UNASSIGNED: We report on the first COXPD21 patient with generalized tubular dysfunction and early childhood progression to chronic kidney disease (CKD). Thorough diagnostic evaluation was initiated at six months of age due to failure to thrive, muscular hypotonia, motor delay and recurrent bronchiolitis. The boy was lost to follow-up until the age of two years, when he was readmitted with elevated creatinine level, reduced estimated glomerular filtrate rate, normochromic anaemia, metabolic acidosis and hyperkalaemia. Urine abnormalities pointed to generalized tubular dysfunction. Two novel heterozygous missense variants in TARS2 gene were detected by the means of whole exome sequencing: c.1298T>G (p.Phe438Cys) of maternal origin and c.1931A>T (p.Asp644Val) of paternal origin. Currently, at 4.5 years of age, the boy has failure to thrive, severe motor and verbal delay and end stage of CKD. We referred the patient to paediatric centre that provides renal replacement therapy.

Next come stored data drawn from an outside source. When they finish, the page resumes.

/-- A finite float16 keeps its exact value (R12, R210). -/
theorem floatVal_h2f {h : BitVec 16} (hfinite : isFinite binary16 h) :
    floatVal binary32 (h2f h) = floatVal binary16 h := by
  have hunits : (2 : ℚ) ^ 125 * (2 : ℚ) ^ ((1 : ℤ) - binary32.bias - binary32.fracBits) =
      (2 : ℚ) ^ ((1 : ℤ) - binary16.bias - binary16.fracBits) := by
    rw [← zpow_natCast, ← zpow_add₀ two_ne_zero]
    rfl
  rw [floatVal_eq_scaledVal_mul, floatVal_eq_scaledVal_mul, scaledVal_h2f hfinite, ← hunits]
  push_cast
  ring

theorem not_isInf_of_isFinite {fmt : FloatFormat} {n : Nat} {f : BitVec n} (h : isFinite fmt f) : isInf fmt f = false := by
  have hexp : expOf fmt f ≠ expOnes fmt := by simpa [isFinite] using h
  simp [isInf, hexp]

/-! ### NaNs (R212) -/

theorem isNaN_binary16_iff (h : BitVec 16) : isNaN binary16 h ↔ NaN16 h := by
  simp only [isNaN, NaN16, expOf, fracOf, expOnes, binary16, Bool.and_eq_true, beq_iff_eq, bne_iff_ne, ne_eq,
    ← BitVec.toNat_inj]
  rfl

theorem ofBool_signOf_binary16 (h : BitVec 16) : BitVec.ofBool (signOf binary16 h) = h.extractLsb' 15 1 := by
  ext j hj
  obtain rfl : j = 0 := by omega
  simp [signOf, binary16]

/-- The ten fraction bits move to the top of float32's fraction. -/
theorem ofNat_fracOf_binary16_mul (h : BitVec 16) :
    BitVec.ofNat 23 (fracOf binary16 h * 2 ^ 13) = h.extractLsb' 0 10 ++ 0#13 := by
  have hfrac : fracOf binary16 h < 2 ^ 10 := fracOf_lt binary16 h
  apply BitVec.eq_of_toNat_eq
  rw [BitVec.toNat_append, BitVec.toNat_ofNat, Nat.mod_eq_of_lt (by omega), Nat.shiftLeft_eq]
  exact (Nat.or_zero _).symm

/-- A half of exponent all ones is moved field by field. -/
theorem h2f_eq_append_of_expOnes {h : BitVec 16} (hexp : expOf binary16 h = 31) :
    h2f h = h.extractLsb' 15 1 ++ BitVec.allOnes 8 ++ h.extractLsb' 0 10 ++ 0#13 := by
  have hones : BitVec.ofNat 8 0xFF = BitVec.allOnes 8 := rfl
  rw [h2f_of_expOnes hexp, packSingle, ofBool_signOf_binary16, ofNat_fracOf_binary16_mul, hones,
    BitVec.append_assoc (x₂ := h.extractLsb' 0 10) (x₃ := 0#13), BitVec.cast_eq]

end Sys2Proof.Machine

namespace Sys2Proof.Proofs

/-- Settles O18: each form builds R from the decoded lanes, and four float lanes end at bit 128. -/
theorem vcvtph2psConvertsEveryLane : Obligations.Vcvtph2psConvertsEveryLane := by
  refine ⟨twoForms_of_op (o := .vcvtph2ps) rfl rfl rfl, fun s => ⟨⟨_, rfl, ?_, ?_⟩, _, rfl, ?_⟩⟩
  · exact lane_ofLanes_of_lt 256 32 4 _ (by decide)
  · exact extractLsb'_ofLanes_above _ (by decide) 128
  · exact lane_ofLanes_of_lt 256 32 8 _ (by decide)

/-- Settles O19: an infinity stays one, and the scaled value of a finite half is kept up to the ratio of the two units. -/
theorem halfDecodeIsExact : Obligations.HalfDecodeIsExact := by
  intro h hnan
  rw [← isNaN_binary16_iff] at hnan
  refine ⟨signOf_h2f h, ?_⟩
  obtain hinf | hfinite := isInf_or_isFinite_of_not_isNaN hnan
  · rw [if_pos hinf]
    exact ⟨isInf_h2f hinf, fun hnot => absurd hinf (by simp [hnot])⟩
  · rw [not_isInf_of_isFinite hfinite]
    exact ⟨isFinite_h2f hfinite, fun _ => floatVal_h2f hfinite⟩

/-- Settles O20: H2F copies the fields of every half with exponent all ones, and a NaN is one. -/
theorem halfDecodeKeepsNaNPayload : Obligations.HalfDecodeKeepsNaNPayload := by
  rintro h ⟨hexp, -⟩
  exact h2f_eq_append_of_expOnes (congrArg BitVec.toNat hexp)

end Sys2Proof.Proofs
end

section
/-! PROOFS about the values behind the patterns of a float (R11, R12): the bits below the sign order the magnitudes, and their
successor is one ulp further; the patterns of float16 in these terms. -/

open Sys2Proof Sys2Proof.Machine Sys2Proof.Claims

namespace Sys2Proof.Machine

/-! ### The bits below the sign, as a number -/

/-- Exponent and fraction as one number. -/
def magnitudeBits (fmt : FloatFormat) {n : Nat} (f : BitVec n) : Nat := expOf fmt f * 2 ^ fmt.fracBits + fracOf fmt f

/-- The magnitude that the bits m below the sign stand for, with p fraction bits, in units of the least denormal. -/
def patternMagnitude (p m : Nat) : Nat :=
  if m / 2 ^ p = 0 then m % 2 ^ p else (2 ^ p + m % 2 ^ p) * 2 ^ (m / 2 ^ p - 1)

theorem mul_two_pow_add_div (p j t : Nat) : (j * 2 ^ p + t) / 2 ^ p = j + t / 2 ^ p := by
  rw [Nat.mul_comm, Nat.mul_add_div (by positivity)]

theorem magnitudeBits_div (fmt : FloatFormat) {n : Nat} (f : BitVec n) :
    magnitudeBits fmt f / 2 ^ fmt.fracBits = expOf fmt f := by
  rw [magnitudeBits, mul_two_pow_add_div, Nat.div_eq_of_lt (fracOf_lt fmt f), Nat.add_zero]

theorem magnitudeBits_mod (fmt : FloatFormat) {n : Nat} (f : BitVec n) :
    magnitudeBits fmt f % 2 ^ fmt.fracBits = fracOf fmt f := by
  rw [magnitudeBits, Nat.mul_add_mod', Nat.mod_eq_of_lt (fracOf_lt fmt f)]

theorem scaledMagnitude_eq_patternMagnitude (fmt : FloatFormat) {n : Nat} (f : BitVec n) :
    scaledMagnitude fmt f = patternMagnitude fmt.fracBits (magnitudeBits fmt f) := by
  rw [scaledMagnitude, patternMagnitude, magnitudeBits_div, magnitudeBits_mod]

/-- A significand t at exponent j, normalized unless j = 0: its leading one counts the exponent field up. -/
theorem patternMagnitude_significand {p j t : Nat} (hlt : t < 2 ^ (p + 1)) (hnormal : j = 0 ∨ 2 ^ p ≤ t) :
    patternMagnitude p (j * 2 ^ p + t) = t * 2 ^ j ∧ (j * 2 ^ p + t) / 2 ^ p - 1 = j := by
  rw [Nat.pow_succ'] at hlt
  rw [patternMagnitude, mul_two_pow_add_div, Nat.mul_add_mod']
  by_cases hlead : 2 ^ p ≤ t
  · have hdiv : t / 2 ^ p = 1 := by
      rw [Nat.div_eq_iff (by positivity)]
      omega
    have hmod : t % 2 ^ p = t - 2 ^ p := by rw [Nat.mod_eq_sub_mod hlead, Nat.mod_eq_of_lt (by omega)]
    rw [hdiv, hmod, if_neg (by omega), Nat.add_sub_cancel' hlead]
    exact ⟨rfl, rfl⟩
  · obtain rfl : j = 0 := hnormal.resolve_right hlead
    simp [Nat.div_eq_of_lt (not_le.mp hlead), Nat.mod_eq_of_lt (not_le.mp hlead)]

UNASSIGNED: The overall clinical course in the patient we report on corresponds well to the previously reported cases of TARS2 related COXPD21, especially in regard to neurological and developmental aspects of the disease. However, we point out the generalized tubulopathy and early occurrence of CKD in our patient as atypical renal involvement in COXPD21. Additionally, this is the first report of hypothyroidism and hypoparathyroidism in a COXPD21 patient.
摘要:
■TARS2中的致病变体与联合氧化磷酸化缺陷21(COXPD21)有关,常染色体隐性遗传疾病,通常表现为线粒体脑肌病。在少数COXPD21患者中已记录到肾脏损害,多为远端肾小管酸中毒。
■我们报告了首例COXPD21患者的广泛性肾小管功能障碍和儿童早期进展为慢性肾脏病(CKD)。由于未能茁壮成长,在六个月大时开始了彻底的诊断评估,肌张力减退,运动延迟和复发性毛细支气管炎。这个男孩失去了随访,直到两岁,当他再次入院时肌酐水平升高,降低估计的肾小球滤过率,正常色素性贫血,代谢性酸中毒和高钾血症。尿液异常表明广泛性肾小管功能障碍。通过全外显子组测序检测到TARS2基因中的两个新的杂合错义变体:c.1298T>G(p。Phe438Cys)的母体来源和c.1931A>T(p。Asp644Val)父系起源。目前,在4.5岁时,这个男孩未能茁壮成长,严重的运动和言语延迟和CKD终末期。我们将患者转诊至提供肾脏替代治疗的儿科中心。
我们报告的患者的总体临床过程与先前报道的TARS2相关的COXPD21病例非常吻合,特别是在该疾病的神经和发育方面。然而,我们指出我们患者的广泛性肾小管病和CKD的早期发生是COXPD21的不典型肾脏受累。此外,这是COXPD21患者的甲状腺功能减退症和甲状旁腺功能减退症的首例报告.
■我们报告了首例COXPD21患者的广泛性肾小管功能障碍和儿童早期进展为慢性肾脏病(CKD)。由于未能茁壮成长,在六个月大时开始了彻底的诊断评估,肌张力减退,运动延迟和复发性毛细支气管炎。这个男孩失去了随访,直到两岁,当他再次入院时肌酐水平升高,降低估计的肾小球滤过率,正常色素性贫血,代谢性酸中毒和高钾血症。尿液异常表明广泛性肾小管功能障碍。通过全外显子组测序检测到TARS2基因中的两个新的杂合错义变体:c.1298T>G(p。Phe438Cys)的母体来源和c.1931A>T(p。Asp644Val)父系起源。目前,在4.5岁时,这个男孩未能茁壮成长,严重的运动和言语延迟和CKD终末期。我们将患者转诊至提供肾脏替代治疗的儿科中心。
我们报告的患者的总体临床过程与先前报道的TARS2相关的COXPD21病例非常吻合,特别是在该疾病的神经和发育方面。然而,我们指出我们患者的广泛性肾小管病和CKD的早期发生是COXPD21的不典型肾脏受累。此外,这是COXPD21患者的甲状腺功能减退症和甲状旁腺功能减退症的首例报告.